Please write out the listing beneath this sentence exactly, from its first line to the line with "match cls with", and stop there.

___ DATASET CONTENT ___

-- ==== Sys2Proof/Machine/Sched.lean ====
section
/-! DEFINITION. Clause fetch through the instruction cache (R260, R277), the clause checks (R262, R263, R276), and the
scheduler's choice (R139, R140). -/
namespace Sys2Proof.Machine

/-! Clause words. -/

/-- Fields of a header (R261). -/
def headMark (w : BitVec 64) : Bool := w.extractLsb' 60 4 == 0xF
def headClass (w : BitVec 64) : Nat := (w.extractLsb' 57 3).toNat
def headCount (w : BitVec 64) : Nat := (w.extractLsb' 52 5).toNat
def headWait (w : BitVec 64) : BitVec 8 := w.extractLsb' 44 8
def headDrain (w : BitVec 64) : Bool := w.getLsbD 43
def headPub (w : BitVec 64) : BitVec 8 := w.extractLsb' 35 8
def headYield (w : BitVec 64) : Bool := w.getLsbD 34

/-- Whether a header is legal in itself (R263). -/
def headOk (w : BitVec 64) : Bool :=
  headMark w && headClass w ≤ 5 && 1 ≤ headCount w && headCount w ≤ 24 && w.extractLsb' 0 34 == 0

/-- The opcode of a word. -/
def wordOpc (w : BitVec 64) : Nat := (w.extractLsb' 56 8).toNat

/-- The opcodes of a class (R262). -/
def classHas (cls opc : Nat) : Bool :=
  match cls with
  | 0 => opc ≤ 0x2B || (0x30 ≤ opc && opc ≤ 0x4D) || (0x60 ≤ opc && opc ≤ 0x69)
  | 1 => 0x70 ≤ opc && opc ≤ 0x7E
  | 2 => 0xA0 ≤ opc && opc ≤ 0xAD
  | 3 => 0x90 ≤ opc && opc ≤ 0x9A
  | 4 => 0xC0 ≤ opc && opc ≤ 0xDC
  | _ => 0xB0 ≤ opc && opc ≤ 0xBC

/-- The address set (R262). -/
def addressSet (opc : Nat) : Bool := [0x1F, 0x20, 0x00, 0x21, 0x27, 0x28, 0x1D, 0x26, 0x1E].contains opc

/-- The transfers (R262). -/
def isTransfer (opc : Nat) : Bool := (0xC0 ≤ opc && opc ≤ 0xC5) || opc == 0xC7 || opc == 0xC8

/-- Whether a word names a long-latency instruction (R271); TAG only with TOP = .rd. -/
def wordLong (w : BitVec 64) : Bool :=
  let o := wordOpc w
  (0x3D ≤ o && o ≤ 0x44) || (0x64 ≤ o && o ≤ 0x69) || [0x70, 0x72, 0x74, 0x75].contains o ||
    (o == 0x78 && w.extractLsb' 36 2 == 0) || (0x7B ≤ o && o ≤ 0x7E) || (0xB0 ≤ o && o ≤ 0xB4) ||
    [0xBB, 0xAA, 0xD9].contains o

/-- Whether an opcode lies in a reserved cell of R272: its word belongs to no class, and traps ILLEGAL_OP when it issues
(R275). -/
def opcReserved (opc : Nat) : Bool := (List.range 6).all (fun cls => !classHas cls opc)

/-- Whether the word at a place passes R263. -/
def placeOk (h w : BitVec 64) (last : Bool) : Bool :=
  let o := wordOpc w
  !headMark w && w.getLsbD 51 == last && (opcReserved o || isTransfer o || classHas (headClass h) o || addressSet o) &&
    (last || !isTransfer o) && (!wordLong w || (headPub h).getLsbD (w.extractLsb' 44 3).toNat)

/-- The first offending place of a clause with a legal header (R276). -/
def badPlace (h : BitVec 64) (ws : List (BitVec 64)) : Option Nat :=
  (ws.zipIdx.find? (fun e => !placeOk h e.1 (e.2 + 1 == ws.length))).map (·.2)

/-! Fetching. -/

/-- What a fetch gives: words, a trap at the header, or a wait. -/
inductive Fetched
  | words (h : BitVec 64) (ws : List (BitVec 64))
  | trap (code : Nat) (pos : Nat) (addr : Nat)
  | wait (why : Nat)
  deriving DecidableEq, Repr

/-- One code word through the instruction cache (R260, R277), or why there is none. -/
def fetchWord (s : State) (c x va : Nat) : State × (BitVec 64 ⊕ Fetched) :=
  if va ≥ 2 ^ 48 then (s, .inr (.trap trapXlate 0 va))
  else match pageView s c x va with
    | .fault => (dropFaults s c x [va / 2 ^ 16], .inr (.trap trapXlate 0 va))
    | .unknown => (askPages s c x [va / 2 ^ 16], .inr (.wait 15))
    | .leaf e =>
      let key := leafKey e va
      if !leafX e || leafTgt e != 0 then (s, .inr (.trap trapPerm 0 va))
      else
        let pick (d : BitVec 512) : BitVec 64 := d.extractLsb' (8 * (key % 64)) 64
        match (s.core c).icache.find (lineOf key) with
        | some d => (s, .inl (pick d))
        | none =>
          match readHomeLine s c (lineOf key) (leafVia e x) with
          | (s, d, none) =>
            let k := s.core c
            (s.setCore c { k with icache := k.icache.set (lineOf key) d }, .inl (pick d))
          | (s, _, some .held) => (s, .inr (.wait 25))
          | (s, _, some f) => (s, .inr (.trap f.code 0 va))

/-- Words from an address on. -/
def fetchWords (s : State) (c x va : Nat) : Nat → State × (List (BitVec 64) ⊕ Fetched)
  | 0 => (s, .inl [])
  | n + 1 =>
    match fetchWord s c x va with
    | (s, .inr f) => (s, .inr f)
    | (s, .inl w) =>
      match fetchWords s c x (va + 8) n with
      | (s, .inr f) => (s, .inr f)
      | (s, .inl ws) => (s, .inl (w :: ws))

/-- The clause at an address, whole and checked (R260, R263, R276). -/
def fetchClause (s : State) (c x : Nat) (pc : BitVec 48) : State × Fetched :=
  if pc.toNat % 8 != 0 then (s, .trap trapIllegalClause 0 pc.toNat)
  else match fetchWord s c x pc.toNat with
    | (s, .inr f) => (s, f)
    | (s, .inl h) =>
      if !headOk h then (s, .trap trapIllegalClause 0 0)
      else match fetchWords s c x (pc.toNat + 8) (headCount h) with
        | (s, .inr f) => (s, f)
        | (s, .inl ws) =>
          match badPlace h ws with
          | some i => (s, .trap trapIllegalClause i 0)
          | none => (s, .words h ws)

/-! The choice (R139). -/

/-- The stall reason of a header that may not issue yet (R140): 1 for slots, 3 for DRAIN. -/
def headerHeld (st : Strand) (h : BitVec 64) : Option Nat :=
  if st.results.any (fun p => (headWait h).getLsbD p.slot.toNat) then some 1
  else if headDrain h && !st.results.isEmpty then some 3 else none

/-- Where a split stands for its scheduler. -/
inductive Stand
  /-- It is not at a boundary where it could issue. -/
  | out
  /-- Its clause may issue. -/
  | ready (h : BitVec 64) (ws : List (BitVec 64))
  deriving DecidableEq, Repr

/-- Whether a split goes on inside a clause whose waits it has begun. -/
def Split.midClause (sp : Split) : Bool := !sp.entry.waits && (sp.entry.pos != 0 || sp.entry.alone.isSome)

/-- Whether a split stands at a place where its scheduler looks at it: one that waits, only for a trap. -/
def Split.atHeader (sp : Split) : Bool :=
  sp.clause.isNone && (sp.state == .ready || sp.state == .handler || sp.state == .waiting) &&
    (sp.midClause || sp.blocking.isEmpty || !sp.takeable.isEmpty)

/-- The resume point of a late trap taken at a header (R101, R545). -/
def resumePlace (sp : Split) : Nat := if sp.entry.waits then 31 else sp.entry.pos

/-- A trap that waited is taken at a clause boundary (R99, R545). -/
def boundaryTrap (s : State) (r : SplitRef) (w : WaitingTrap) : State :=
  let sp := s.split r
  let s := s.setSplit r { sp with traps := sp.traps.erase w }
  match w.site with
  | some (pc0, pos0) => takeTrap s r w.trap pc0 pos0 (some (sp.pc, resumePlace sp))
  | none => takeTrap s r w.trap sp.pc sp.entry.pos none

/-- A split waits at a header for a reason. -/
def holdHeader (s : State) (r : SplitRef) (why : Nat) : State :=
  let sp := s.split r
  s.setSplit r { sp with
    state := if sp.state == .ready && (why == 1 || why == 3) then .waiting else sp.state
    stall := why, since := if sp.stall = why then sp.since else s.runTick }

/-- Whether another split of a strand is in handler mode (R97). -/
def otherHandles (s : State) (r : SplitRef) : Bool := (s.strand r).splits.any (fun e => e.1 != r.split && e.2.hm)

/-- A scheduler looks at one split: its waits, its traps, its clause. Of several reasons to wait the lowest is recorded
(R523). -/
def lookAt (s : State) (r : SplitRef) : State × Stand :=
  let k := s.clu (coreCluster r.core)
  let x := (s.strand r).ctx
  if (s.strand r).state != .resident || k.tenant != some x || k.leaving == some x then (s, .out)
  else
    let s := if (s.split r).midClause then s else pollWaits s r
    let st := s.strand r
    let sp := st.split r.split
    if !sp.atHeader || (sp.stall = 20 && s.runTick < sp.since + 8) then (s, .out)
    else match lowestTrap sp.takeable with
      | some w =>
        if otherHandles s r then (holdHeader s r 26, .out)
        else if (s.ctx x).state == .faulted then (holdHeader s r 27, .out) else (boundaryTrap s r w, .out)
      | none =>
        match fetchClause s r.core x sp.pc with
        | (s, .wait why) => (holdHeader s r why, .out)
        | (s, .trap code pos addr) =>
          if otherHandles s r then (holdHeader s r 26, .out)
          else (takeTrap s r { code := code, lanes := sp.mask, addr := addr } sp.pc pos none, .out)
        | (s, .words h ws) =>
          match (if sp.entry.waits then headerHeld st h else none) with
          | some why => (holdHeader s r why, .out)
          | none =>
            if otherHandles s r then (holdHeader s r 26, .out)
            else (s.setSplit r { sp with state := if sp.hm then .handler else .ready }, .ready h ws)

/-- The splits of a scheduler that may issue. -/
def eligible (s : State) : List SplitRef → State × List (SplitRef × BitVec 64 × List (BitVec 64))
  | [] => (s, [])
  | r :: rs =>
    match lookAt s r with
    | (s, .out) => eligible s rs
    | (s, .ready h ws) =>
      let (s, es) := eligible s rs
      (s, (r, h, ws) :: es)

/-- Every split reference of a scheduler's six slots, by slot and then index. -/
def schedSplits (core sched : Nat) : List SplitRef :=
  (List.range 6).flatMap (fun i => (List.range 4).map (fun j => ⟨core, 6 * sched + i, j⟩))

/-- The oldest of some splits: lowest AGE, then the earlier in the list (R139). -/
def oldest (s : State) (es : List (SplitRef × BitVec 64 × List (BitVec 64))) :
    Option (SplitRef × BitVec 64 × List (BitVec 64)) :=
  es.foldl (fun acc e => match acc with
    | none => some e
    | some b => if (s.strand e.1).age < (s.strand b.1).age then some e else some b) none

/-- The scheduler's choice (R139). -/
def choose (s : State) (k : Sched) (es : List (SplitRef × BitVec 64 × List (BitVec 64))) :
    Option (SplitRef × BitVec 64 × List (BitVec 64)) :=
  match k.last with
  | none => oldest s es
  | some (slot, i) =>
    match es.find? (fun e => e.1.slot == slot && e.1.split == i) with
    | some e => if !k.gave && (k.run < 64 || es.length == 1) then some e else oldest s es
    | none => oldest s es

/-- The temporaries and the place a clause begins with; a place beyond the clause goes on at the next header, or where
a lone replay goes on (R299, R545). -/
def startClause (s : State) (r : SplitRef) (h : BitVec 64) (ws : List (BitVec 64)) : State :=
  let st := s.strand r
  let sp := st.split r.split
  let cl : Clause := { h := sp.pc, words := ws, pos := sp.entry.pos, yields := headYield h, alone := sp.entry.alone }
  let st := st.setSplit r.split { sp with
    clause := some cl, temps := if sp.entry.keep then sp.temps else [], tickHi := none, prog := {}, entry := {}, stall := 0
    since := s.runTick, state := if sp.hm then .handler else .ready }
  let s := s.setStrand r { st with lastIssue := s.runTick }
  if cl.pos < ws.length then s
  else match cl.alone with
    | some (rpc, rpos) => resumeAt s r rpc rpos
    | none => endClause s r (nextHeader cl.h ws.length)

/-- CLAUSE_ISSUE (R139): a scheduler whose clause has ended looks at its splits and chooses one. The step's operands:
the core and the scheduler. -/
def execClauseIssue (s : State) : Host.Outcome State Fault Refusal :=
  let c := s.pick.a
  let q := s.pick.b % 4
  let k := (s.core c).sched.get {} q
  match k.busy with
  | some _ => .next s
  | none =>
    let (s, es) := eligible s (schedSplits c q)
    let es := es.filter (fun e => !otherHandles s e.1)
    match choose s k es with
    | none => .next s
    | some (r, h, ws) =>
      let same := k.last == some (r.slot, r.split)
      let others := es.length > 1
      let run := if others then (if same then k.run + 1 else 1) else 0
      let s := es.foldl (fun s e => if e.1 = r then s else holdHeader s e.1 21) s
      let x := s.core c
      let k' : Sched := { last := some (r.slot, r.split), run := run, gave := headYield h, busy := some (r.slot, r.split) }
      let s := s.setCore c { x with sched := x.sched.set q k' }
      .next (startClause s r h ws)

/-- SLEEP_WAKE (R295): the global tick reaches a sleeping split's wake tick. The step's operands: the split and the place
of the wait in its list. -/
def execSleepWake (s : State) : Host.Outcome State Fault Refusal :=
  let r := s.pick.ref
  match ((s.split r).waits)[s.pick.a]? with
  | none => .next s
  | some w =>
    match w.kind with
    | .sleep t => if s.tick < t then .next s else .next (endWait s r w)
    | _ => .next s

end Sys2Proof.Machine
end

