-- ==== Sys2Proof/Machine/Engine.lean ====
section
/-! DEFINITION. Engine commands of the copy engine (19 R472-R478, 18 R445): acceptance, the moves of R74, packets to the
base dies (10 R184-R190) and basin pieces (R194-R196). -/
namespace Sys2Proof.Machine

/-! Accepting a command (R445, R473). -/

/-- The value of a scalar pair. -/
def View.pairVal (v : View) (a : BitVec 5) : DWord := v.rd64 (.s (a ++ 0#1)) 0

/-- What follows once an engine has room and the next serial is free, waited for under reason 22 (R445). -/
def withRoom (v : View) (s : State) (full : Bool) (h : Option (BitVec 4)) (k : State → Res) : Res :=
  if v.eff = 0 then .done s
  else if full || (h.isSome && serialHeld s (coreCluster v.r.core)) then .stay 22 s
  else k s

/-- The handle of an accepted command (R160). -/
def grantHandle (v : View) (s : State) (eng : Nat) (h : Option (BitVec 4)) : State × Option DWord :=
  match h with
  | none => (s, none)
  | some n =>
    let (s, x) := newHandle s (coreCluster v.r.core) eng v.st.ctx
    (putHandle s v.r (.h n) x, some x)

/-- A segment address (R472): whether its reserved bits are 0, its segment and its offset. -/
def saddrOk (x : Nat) : Bool := x / 2 ^ 51 == 0
def saddrSeg (x : Nat) : Nat := x / 2 ^ 48 % 8
def saddrOff (x : Nat) : Nat := x % 2 ^ 48

/-- A block of n bytes that a pair names, aligned as its entry says, read as an ordinary load (R473); and what follows with
its place and bytes. -/
def withBlock (v : View) (s : State) (x n align : Nat) (k : State → Place → List Byte → Res) : Res :=
  if !saddrOk x then .trap v.illegal s
  else withAccess v s ((v.checkSeg (saddrSeg x) { n := n, writes := false, spaces := spacesAll, align := align }
      (numbered [saddrOff x])).whole v.eff) fun ps =>
    match ps with
    | [] => .done s
    | p :: _ =>
      match loadBytes s v.r.core p.key n p.via with
      | (_, _, some .held) => .stay 14 s
      | (s, _, some f) => .trap { code := f.code, lanes := v.eff, addr := p.addr } s
      | (s, bs, none) => k s p bs

/-- The barrier an options pair names, checked as R156 checks it, beside what else the COP checks of its operands (R165,
R425), the lowest code first (R99); and what follows with its key. -/
def withBarrier (v : View) (s : State) (opts : Nat) (other : Option TrapRec) (k : State → Option Nat → Res) : Res :=
  let bar := if !opts.testBit 0 then Access.ready []
    else (v.checkSeg 2 { n := 16, writes := true, needR := false, spaces := spacesSram, align := 16 }
      (numbered [opts / 16 % 2 ^ 28 * 16])).whole v.eff
  let x := match other, bar with
    | some t, .trap u pages => if u.code ≤ t.code then Access.trap u pages else .trap t []
    | some t, _ => .trap t []
    | none, b => b
  withAccess v s x fun ps => k s (ps.head?.map (·.key))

___

• _OUTPUT OF THE EXERCISE_
-- ==== Sys2Proof/Machine/Sched.lean ====
section
/-! DEFINITION. Clause fetch through the instruction cache (R260, R277), the clause checks (R262, R263, R276), and the
scheduler's choice (R139, R140). -/
namespace Sys2Proof.Machine

/-! Clause words. -/

/-- Fields of a header (R261). -/
def headMark (w : BitVec 64) : Bool := w.extractLsb' 60 4 == 0xF
def headClass (w : BitVec 64) : Nat := (w.extractLsb' 57 3).toNat
def headCount (w : BitVec 64) : Nat := (w.extractLsb' 52 5).toNat
def headWait (w : BitVec 64) : BitVec 8 := w.extractLsb' 44 8
def headDrain (w : BitVec 64) : Bool := w.getLsbD 43
def headPub (w : BitVec 64) : BitVec 8 := w.extractLsb' 35 8
def headYield (w : BitVec 64) : Bool := w.getLsbD 34

/-- Whether a header is legal in itself (R263). -/
def headOk (w : BitVec 64) : Bool :=
  headMark w && headClass w ≤ 5 && 1 ≤ headCount w && headCount w ≤ 24 && w.extractLsb' 0 34 == 0

/-- The opcode of a word. -/
def wordOpc (w : BitVec 64) : Nat := (w.extractLsb' 56 8).toNat

/-- The opcodes of a class (R262). -/
def classHas (cls opc : Nat) : Bool :=
  match cls with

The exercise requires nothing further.